CPU Structure and Function
1. Task of CPU
- Fetch instruction: The processor reads an instruction from memory (register, cache, main memory)(获取指令:处理器从内存(寄存器、缓存、主存)读取指令)
- Interpret instruction: The instruction is decoded to determine what action is required(解释指令:对指令进行解码以确定所需的操作)
- Fetch data: The execution of an instruction may require reading data from memory or an I/O module(获取数据:指令的执行可能需要从内存或I/O模块读取数据)
- Process data: The execution of an instruction may require performing some arithmetic or logical operation on data(处理数据:指令的执行可能需要对数据执行一些算术或逻辑运算)

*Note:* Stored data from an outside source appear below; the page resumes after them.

-- ==== Sys2Proof/Machine/TwinEnt.lean ====
section
/-! DEFINITION. What the two chips of a pair tell each other of every port-line: the twin policy, the role, line
entries (R319), the lines held for comparison and the count of good lines (R331), and readiness (R334). -/

namespace Sys2Proof.Machine

open Sys2Proof

def State.setTwin (s : State) (t : Twin) : State := { s with twin := t }

/-! ### Role and policy -/

/-- TWN_STATE.ROLE (R317). -/
def roSOLO : Nat := 0
def roINIT : Nat := 1
def roPRIME : Nat := 2
def roSTANDBY : Nat := 3
def roACTIVE : Nat := 4
def roOUT : Nat := 5

def State.role (s : State) : Nat := s.fld TWN_STATE_ROLE

/-- Strapped for a twin pair (R316). -/
def State.twinStrap (s : State) : Bool := s.fld SYS_CAPS_TWIN == 1 || s.fld SYS_CAPS_TWIN == 2

/-- The twin logic and its link work: strapped and enabled (R341), out of reset (R378), and with their clock (R24, R368). -/
def State.twinOn (s : State) : Bool := s.twinStrap && s.on TWN_CTL_EN && s.on RST_STAT_DONE && s.awake

/-- The strap makes this chip the preferred one (R316). -/
def State.preferred (s : State) : Bool := s.fld SYS_CAPS_TWIN == 1

/-- Fields of the voted twin policy (R341). -/
def State.polAUTORET (s : State) : Bool := s.twinPolicy.getLsbD 0
def State.polSBLATE (s : State) : Bool := s.twinPolicy.getLsbD 1
def State.polDIVSTOP (s : State) : Bool := s.twinPolicy.getLsbD 2
def State.polBOTHSTOP (s : State) : Bool := s.twinPolicy.getLsbD 3
def State.polRSTPART (s : State) : Bool := s.twinPolicy.getLsbD 4
def State.polCONFIRM (s : State) : Nat := bitsOf s.twinPolicy.toNat 8 8
def State.polAGLEAD (s : State) : Nat := bitsOf s.twinPolicy.toNat 16 8
def State.polRETLOG (s : State) : Nat := bitsOf s.twinPolicy.toNat 24 5

/-- TWN_STATE.PALIVE reads DRIVING (R320). -/
def State.partnerDrives (s : State) : Bool := s.fld TWN_STATE_PALIVE == 2

/-- The twin link as a link number of the frames sent. -/
def lkTWIN : Nat := 4

/-! ### Frames sent (R319) -/

/-- Fields of given widths in bytes, one after the other. -/
def packFields : List Nat → List Nat → List Byte
  | w :: ws, v :: vs => leBytes w v ++ packFields ws vs
  | _, _ => []

/-- Widths of the `n` payload fields of a frame. R319 gives the bytes of HELLO and of line entries, here with the fields of one byte put
together; those of the other types are the model's (DESIGN CHOICE, log entry 81). -/
def twinWidths (kind n : Nat) : List Nat :=
  if kind = 0x01 then [1, 1, 2, 4, 4, 8]
  else if kind = 0x02 then (List.replicate (n / 6) [1, 1, 4, 4, 1, 1]).flatten
  else if kind = 0x10 then [1, 8, 5, 4]
  else if kind = 0x11 then [1, 5]
  else if kind = 0x12 then [5, 2, 2]
  else if kind = 0x14 then 5 :: (List.replicate (n / 3) [4, 8, 5]).flatten
  else if kind = 0x16 then 1 :: 2 :: List.replicate n 1
  else if kind = 0x17 then [4, 4, 4] ++ (List.replicate (n / 4) [1, 4, 5, 1]).flatten
  else if kind = 0x18 then [8]
  else List.replicate n 1

/-- The payload of a frame, in units of 4 bytes. -/
def twinPayload (kind : Nat) (body : List Nat) : List Byte :=
  let p := packFields (twinWidths kind body.length) body
  p ++ List.replicate ((4 - p.length % 4) % 4) 0#8

/-- A frame as it goes out (R318): sequence number, the last one received, the payload's length in units of 4 bytes, its fields, and the
CRC-32 over header and payload. -/
def State.twinFrame (s : State) (q kind : Nat) (body : List Nat) : List Nat :=
  let p := twinPayload kind body
  let hd := [kind, p.length / 4, q, s.twin.seqIn]
  [q, s.twin.seqIn, p.length / 4] ++ body ++ [(crc32 (hd.map (BitVec.ofNat 8) ++ p)).toNat]

/-- Send a frame with sequence number `q`. One that is not acknowledged carries that of the latest one that is (DESIGN CHOICE, log entry 81). -/
def State.twinPut (s : State) (q kind : Nat) (body : List Nat) : State := s.sendFrame lkTWIN kind (s.twinFrame q kind body)

/-- Send a frame that is acknowledged: it gets the next sequence number, and stands until its acknowledgement comes. -/
def State.twinSend (s : State) (kind : Nat) (body : List Nat) : State :=
  if !s.twinOn || !s.on TWN_LINKST_UP then s
  else
    let q := (s.twin.seqOut + 1) % 256
    let s1 := s.twinPut q kind body
    s1.setTwin { s1.twin with seqOut := q, unacked := s1.twin.unacked ++ [⟨q, ⟨lkTWIN, kind, body⟩, s1.clk, 0⟩] }

/-! ### Line entries -/

/-- Queue a line entry (R319); ACTIVE and STANDBY exchange them. -/
def State.pushEntry (s : State) (e : TEntry) : State :=
  if s.twinOn && (s.role == roSTANDBY || s.role == roACTIVE) then
    s.setTwin { s.twin with out := s.twin.out ++ [{ e with at_ := s.clk }] }
  else s

/-- What is held of line `l` of port `p`. -/
def State.tline (s : State) (p l : Nat) : TLine :=
  (s.twin.lines.find? (fun x => x.port == p && x.line == l)).getD ⟨p, l, none, none, none, none, false, false, false, false, none, false⟩

/-- Replace what is held of a port-line. -/
def State.setTline (s : State) (x : TLine) : State :=
  s.setTwin { s.twin with lines := s.twin.lines.filter (fun y => !(y.port == x.port && y.line == x.line)) ++ [x] }

/-- Change what is held of line `l` of port `p`. -/
def State.modTline (s : State) (p l : Nat) (f : TLine → TLine) : State := s.setTline (f (s.tline p l))

/-- Each chip holds the entries of the latest 64 lines of a port: those of lines more than 64 behind line `l`, which it counts next, leave.
One whose signatures were not compared, or of which only one chip's return class came, is counted (R319, R331). -/
def State.dropLines (s : State) (p l : Nat) : State :=
  let gone := s.twin.lines.filter (fun x => x.port == p && decide (x.line + 64 < l))
  let s1 := s.countReg TWN_UNCOMP (gone.filter (fun x => !x.sigs || x.cls.isSome != x.pcls.isSome)).length
  s1.setTwin { s1.twin with lines := s1.twin.lines.filter (fun x => !(x.port == p && decide (x.line + 64 < l))) }

/-- Port-lines that agree add to TWN_GOODRUN once the lead head has counted their line (R331). -/
def State.countGood (s : State) (l : Nat) : State :=
  let n := (s.twin.lines.filter (fun x => x.good && decide (x.line ≤ l))).length
  let s1 := s.countReg TWN_GOODRUN n
  s1.setTwin { s1.twin with lines := s1.twin.lines.map (fun x => if decide (x.line ≤ l) then { x with good := false } else x) }

/-! ### Readiness (R334) -/

/-- NRREASON codes (R341). -/
def nrLINK : Nat := 1
def nrCFG : Nat := 2
def nrALIGN : Nat := 3
def nrSKIP : Nat := 4
def nrDIV : Nat := 5
def nrNOTRAIN : Nat := 6
def nrNOJOB : Nat := 7
def nrROLE : Nat := 8
def nrSTRAP : Nat := 9

end Sys2Proof.Machine
end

- Write data: The results of an execution may require writing data to memory or an I/O module(写入数据:执行的结果可能需要将数据写入内存或I/O模块)
2. CPU Requirement(CPU的需要)
- The processor needs to store some data temporarily(处理器需要临时存储一些数据)
- It must remember the location of the last instruction so that it can know where to get the next instruction(它必须记住最后一条指令的位置,以便知道下一条指令的位置)
- It needs to store instructions and data temporarily while an instruction is being executed(It needs to store instructions and data temporarily while an instruction is being executed)(指令执行时需要临时存储指令和数据(指令执行时需要临时存储指令和数据))
- The processor needs a small internal memory(处理器需要一个小的内存)
3. Register Organization
- The registers in the processor perform two roles:(处理器中的寄存器执行两个角色:)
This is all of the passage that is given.